This seminar proposes a prototype of an ambulatory device for differently abled population with smart interaction through pervasive computing. The existing mobile device has been using either Cathode Ray Tube (CRT), Liquid Crystal displays (LCD) or Light Emitting Diode (LED) which is the only means of window to connect to the universe. An alternative solution proposed is that to connect with the universe using a (VRD) Virtual Retinal Display, a personal display technique called the Retinal scanning imaging system. The display technique draws a raster display onto the retina of the eye. The user visualizes what appears to be a conventional display floating in the space in front of them. When combined with the gaze detectors and voice recognition modules, it can function as an alternative to real time mobile phones i.e. the visual elements in the display could be controlled by means of eye movement and voice commands. It would also act as an additional advantage for the differently-abled with disabilities in their limbs. So these could be used as an alternative to the existing mobile controlled over voice and eye-movement for those with the above mentioned disabilities.
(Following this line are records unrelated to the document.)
/-! ### Drain markers (R182, R250) -/

/-- A drain marker arrives: one of the attempt just abandoned ends the discarding on its channel; one of the attempt still run here says
that what follows on the channel is of the relaunch. Cords of the step that came before it are discarded. -/
def takeDrain (a : Arrival) (m : Msg) (s : State) : State :=
  let att := fieldOf m.m1 0 16
  match channelOf s a with
  | none => s
  | some p =>
    let now := att == s.step.attempt.toNat
    let early := now && !s.step.drained.contains p
    let gone := fun (x : Arrival) => channelOf s x == some p && decide (x.seq ≤ a.seq) && (match x.body with
      | .cord c => ofStep (stepNo s) c
      | _ => false)
    let drop := fun (t : State) =>
      forEach (t.inbox.filter gone ++ (t.kiln.early.map (fun e => e.item)).filter gone ++
          (t.fabric.items.filter (fun it => incoming it && gone it.item && decide (it.sent.length ≤ it.arrived))).map (fun it => it.item))
        (dropRing (fun it => !(incoming it && gone it.item)) (dropInbox (fun x => !gone x) (freeEarly (fun x => !gone x) t)))
        (fun x u => match x.body with
          | .cord c => discard (cPlan c) (cIdx c) 3 (kilnCode s (cIdx c)) u
          | _ => u)
    if fieldOf m.m0 0 48 ≠ stepNo s then s
    else if early && (running s || s.step.state == .armed) then
      let t := drop s
      { t with step := { t.step with drained := t.step.drained ++ [p] } }
    else if s.step.draining.contains p && !now then
      let t := drop s
      { t with step := { t.step with draining := t.step.draining.filter (· != p) } }
    else s

/-- DRAIN (R250). -/
def execDrain (i : Nat) (s : State) : Host.Outcome State Fault Refusal :=
  done s (match s.inbox[i]? with
    | some a => (match a.body with
        | .ctrl m => if mType m = 2 then takeDrain a m { s with inbox := dropAt s.inbox i } else s
        | _ => s)
    | none => s)

end Sys2Proof.Machine
end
Interactive interface management in ambulatory devices is to make the interaction of various categories of differently-abled people possible with ease. For those who possess disabled upper or lower or both limbs, interaction is possible via gaze and voice control. For a person with visual disabilities, it could work using voice controls. For a person with hearing and speaking disabilities, it could work by eye movements. The existing product is only intended to provide any ambulatory device that uses a low-cost eye contact sensor to detect for its user in a face-to-face conversation mode through the ambulatory devices. The limitation of these devices is that the prototype is used along with normal mobile phones. To improve the efficiency and decreasing the cost, making it economical we have to make use of the Virtual Retinal Display(VRD), the concept of the speech recognition and gaze detectors. VRD uses a tiny semiconductor laser or special LED’s as light source and collimates the light beam directly into the retina of the eye. This product could be architected by replacing the regular modules in the ambulatory devices with alternative which is mounted on to a spectacle lookalike component. The usual glowing screen displays would be replaced by the VRD. The keypad or the touch sensitive interface would be replaced by the interface that interacts by detecting the eye movement or voice commands given by the user. The ear piece of the device would be replaced by the ear phones that would render uninterrupted audio. The microphone would function, so as to render or input the voice commands given by the user to the controller of the device. Additionally a moveable mini camera is used for the purpose of video calling and video recording.
Virtual Retinal Display is a screen less display that projects an image directly onto the human retina. With the VRD it may be possible to realize higher resolution, greater colour saturation, higher brightness and larger field-of-view than a traditional LCD or CRT screen-based system. Although the technology was invented by the University of Washington in the Human Interface Technology Lab (HIT) in 1991, development did not begin until 1993, the technology still needs much refinement and has only been commercialized in specialized sectors of the display market such as automobile repair and some parts of the military.
VRD consists of 3 units-System unit, Interconnect cable, and Display unit. System Unit contains drive electronics and a light source module. Interconnect cable carries optical fibres and several other electrical conductors between system unit and display unit. Display is either head mounted or helmet mounted. It contains the scanner assembly, pupil expander, viewer optics.